___ Records for this exercise

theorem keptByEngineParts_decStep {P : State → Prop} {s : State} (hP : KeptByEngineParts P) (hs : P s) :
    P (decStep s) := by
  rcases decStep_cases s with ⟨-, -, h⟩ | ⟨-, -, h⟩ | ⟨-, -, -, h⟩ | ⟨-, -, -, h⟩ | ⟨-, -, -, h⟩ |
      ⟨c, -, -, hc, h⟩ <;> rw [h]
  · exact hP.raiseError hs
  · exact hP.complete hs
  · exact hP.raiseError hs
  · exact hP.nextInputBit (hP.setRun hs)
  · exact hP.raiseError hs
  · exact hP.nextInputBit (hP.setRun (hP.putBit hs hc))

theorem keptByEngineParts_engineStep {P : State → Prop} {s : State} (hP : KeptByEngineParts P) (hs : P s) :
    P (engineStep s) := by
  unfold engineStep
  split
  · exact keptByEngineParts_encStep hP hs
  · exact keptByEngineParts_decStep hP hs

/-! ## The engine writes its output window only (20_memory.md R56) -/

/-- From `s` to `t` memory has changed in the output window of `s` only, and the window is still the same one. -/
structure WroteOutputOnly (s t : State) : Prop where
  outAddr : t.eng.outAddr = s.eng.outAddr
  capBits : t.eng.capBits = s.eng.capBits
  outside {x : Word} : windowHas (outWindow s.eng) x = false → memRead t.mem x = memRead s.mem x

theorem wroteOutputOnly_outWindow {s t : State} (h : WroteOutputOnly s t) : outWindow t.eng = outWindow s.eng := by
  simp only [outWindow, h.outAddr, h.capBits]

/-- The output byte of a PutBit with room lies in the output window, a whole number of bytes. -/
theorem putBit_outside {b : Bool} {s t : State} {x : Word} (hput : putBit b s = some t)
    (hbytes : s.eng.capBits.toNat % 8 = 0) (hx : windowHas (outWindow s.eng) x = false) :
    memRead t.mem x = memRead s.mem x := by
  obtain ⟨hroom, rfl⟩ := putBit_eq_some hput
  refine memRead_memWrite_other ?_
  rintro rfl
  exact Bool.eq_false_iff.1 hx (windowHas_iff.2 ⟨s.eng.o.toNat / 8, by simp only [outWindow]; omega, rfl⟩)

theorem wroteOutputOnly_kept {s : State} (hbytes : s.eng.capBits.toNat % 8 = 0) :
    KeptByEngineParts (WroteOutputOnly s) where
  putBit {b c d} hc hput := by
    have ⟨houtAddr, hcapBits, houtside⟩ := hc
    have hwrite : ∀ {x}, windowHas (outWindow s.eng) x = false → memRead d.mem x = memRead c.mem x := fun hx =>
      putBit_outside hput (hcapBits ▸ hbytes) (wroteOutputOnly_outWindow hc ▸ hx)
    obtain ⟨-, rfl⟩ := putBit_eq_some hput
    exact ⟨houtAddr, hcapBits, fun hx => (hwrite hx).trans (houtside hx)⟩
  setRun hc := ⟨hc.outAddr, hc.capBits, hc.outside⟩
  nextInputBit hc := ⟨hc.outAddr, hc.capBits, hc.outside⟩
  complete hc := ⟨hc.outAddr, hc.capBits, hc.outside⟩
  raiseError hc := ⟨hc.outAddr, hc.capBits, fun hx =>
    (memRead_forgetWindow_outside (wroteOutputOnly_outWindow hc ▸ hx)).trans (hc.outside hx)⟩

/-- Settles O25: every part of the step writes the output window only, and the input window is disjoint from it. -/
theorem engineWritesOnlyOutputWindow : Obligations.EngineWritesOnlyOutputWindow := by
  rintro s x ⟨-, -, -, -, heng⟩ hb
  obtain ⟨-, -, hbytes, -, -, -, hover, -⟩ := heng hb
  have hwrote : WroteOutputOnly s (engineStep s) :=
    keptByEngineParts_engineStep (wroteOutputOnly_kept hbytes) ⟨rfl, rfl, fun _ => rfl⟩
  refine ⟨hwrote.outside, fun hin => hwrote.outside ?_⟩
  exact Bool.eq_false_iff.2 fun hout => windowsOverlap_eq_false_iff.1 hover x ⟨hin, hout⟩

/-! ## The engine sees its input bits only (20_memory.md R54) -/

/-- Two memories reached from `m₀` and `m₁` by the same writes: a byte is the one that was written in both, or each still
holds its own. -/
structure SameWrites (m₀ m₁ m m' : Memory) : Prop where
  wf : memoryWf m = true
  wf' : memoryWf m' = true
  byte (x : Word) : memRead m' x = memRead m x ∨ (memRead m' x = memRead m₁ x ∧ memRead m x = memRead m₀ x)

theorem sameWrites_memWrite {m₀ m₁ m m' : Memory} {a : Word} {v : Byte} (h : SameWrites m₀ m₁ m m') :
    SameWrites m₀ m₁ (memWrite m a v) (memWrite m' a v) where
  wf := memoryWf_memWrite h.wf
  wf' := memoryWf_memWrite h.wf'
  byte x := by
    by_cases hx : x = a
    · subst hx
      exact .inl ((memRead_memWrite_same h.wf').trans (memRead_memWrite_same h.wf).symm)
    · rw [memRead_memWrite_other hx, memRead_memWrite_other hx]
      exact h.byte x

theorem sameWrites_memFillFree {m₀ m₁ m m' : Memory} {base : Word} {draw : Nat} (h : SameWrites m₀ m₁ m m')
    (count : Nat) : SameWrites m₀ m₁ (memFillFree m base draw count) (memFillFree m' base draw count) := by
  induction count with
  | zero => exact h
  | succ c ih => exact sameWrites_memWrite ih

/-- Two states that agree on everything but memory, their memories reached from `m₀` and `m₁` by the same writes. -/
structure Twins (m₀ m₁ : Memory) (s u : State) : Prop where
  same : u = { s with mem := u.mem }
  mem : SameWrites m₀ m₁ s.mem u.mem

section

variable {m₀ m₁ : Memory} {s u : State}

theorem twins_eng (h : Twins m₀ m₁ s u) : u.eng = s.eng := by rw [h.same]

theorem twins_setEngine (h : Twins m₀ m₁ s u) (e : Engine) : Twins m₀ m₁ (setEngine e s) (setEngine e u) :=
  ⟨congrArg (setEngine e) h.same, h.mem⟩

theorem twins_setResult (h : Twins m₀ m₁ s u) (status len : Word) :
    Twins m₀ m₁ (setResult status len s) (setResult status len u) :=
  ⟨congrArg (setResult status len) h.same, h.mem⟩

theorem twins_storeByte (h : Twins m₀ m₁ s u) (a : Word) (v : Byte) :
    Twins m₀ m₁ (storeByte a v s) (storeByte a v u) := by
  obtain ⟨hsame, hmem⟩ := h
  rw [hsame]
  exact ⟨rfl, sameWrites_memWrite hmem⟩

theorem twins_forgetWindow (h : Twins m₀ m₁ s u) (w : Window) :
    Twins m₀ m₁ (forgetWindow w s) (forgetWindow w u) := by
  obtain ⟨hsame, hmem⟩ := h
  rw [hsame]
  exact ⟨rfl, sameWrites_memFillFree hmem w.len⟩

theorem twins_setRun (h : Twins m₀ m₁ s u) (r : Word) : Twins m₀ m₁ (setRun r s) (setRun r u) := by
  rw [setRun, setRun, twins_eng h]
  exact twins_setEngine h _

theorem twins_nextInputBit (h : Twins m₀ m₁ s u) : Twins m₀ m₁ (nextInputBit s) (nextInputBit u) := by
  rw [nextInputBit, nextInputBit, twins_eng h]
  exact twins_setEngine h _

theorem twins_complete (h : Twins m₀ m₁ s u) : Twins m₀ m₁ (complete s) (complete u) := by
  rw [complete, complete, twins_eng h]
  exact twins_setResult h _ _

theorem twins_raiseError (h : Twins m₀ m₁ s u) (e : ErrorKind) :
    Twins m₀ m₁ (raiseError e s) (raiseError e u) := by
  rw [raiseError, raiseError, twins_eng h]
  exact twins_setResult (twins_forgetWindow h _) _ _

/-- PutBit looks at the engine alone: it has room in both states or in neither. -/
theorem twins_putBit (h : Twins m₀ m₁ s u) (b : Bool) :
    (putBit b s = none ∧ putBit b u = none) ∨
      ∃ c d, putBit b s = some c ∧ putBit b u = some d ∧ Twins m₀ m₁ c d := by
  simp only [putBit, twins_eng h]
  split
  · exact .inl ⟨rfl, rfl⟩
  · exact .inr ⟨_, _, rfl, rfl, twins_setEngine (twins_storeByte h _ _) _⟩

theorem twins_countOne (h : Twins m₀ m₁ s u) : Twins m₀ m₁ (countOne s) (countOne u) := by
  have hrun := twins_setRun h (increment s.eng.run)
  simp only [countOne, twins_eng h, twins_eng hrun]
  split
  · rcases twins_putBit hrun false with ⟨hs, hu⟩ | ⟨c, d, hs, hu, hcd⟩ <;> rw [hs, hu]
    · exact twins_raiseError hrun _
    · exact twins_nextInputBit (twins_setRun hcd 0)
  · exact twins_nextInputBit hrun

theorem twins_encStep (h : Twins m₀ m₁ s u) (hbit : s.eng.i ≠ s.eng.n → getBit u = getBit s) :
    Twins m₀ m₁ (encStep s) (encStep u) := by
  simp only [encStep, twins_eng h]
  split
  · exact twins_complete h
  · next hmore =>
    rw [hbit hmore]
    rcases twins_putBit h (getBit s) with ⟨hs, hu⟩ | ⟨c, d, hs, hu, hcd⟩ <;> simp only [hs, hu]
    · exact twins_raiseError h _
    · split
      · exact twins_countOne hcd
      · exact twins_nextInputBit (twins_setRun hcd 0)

______

__Exercise aim__.
Wherever the word "heng" appears in a line of the records, count that line. Say how many there are, with no other words.

__Result of this exercise__.
2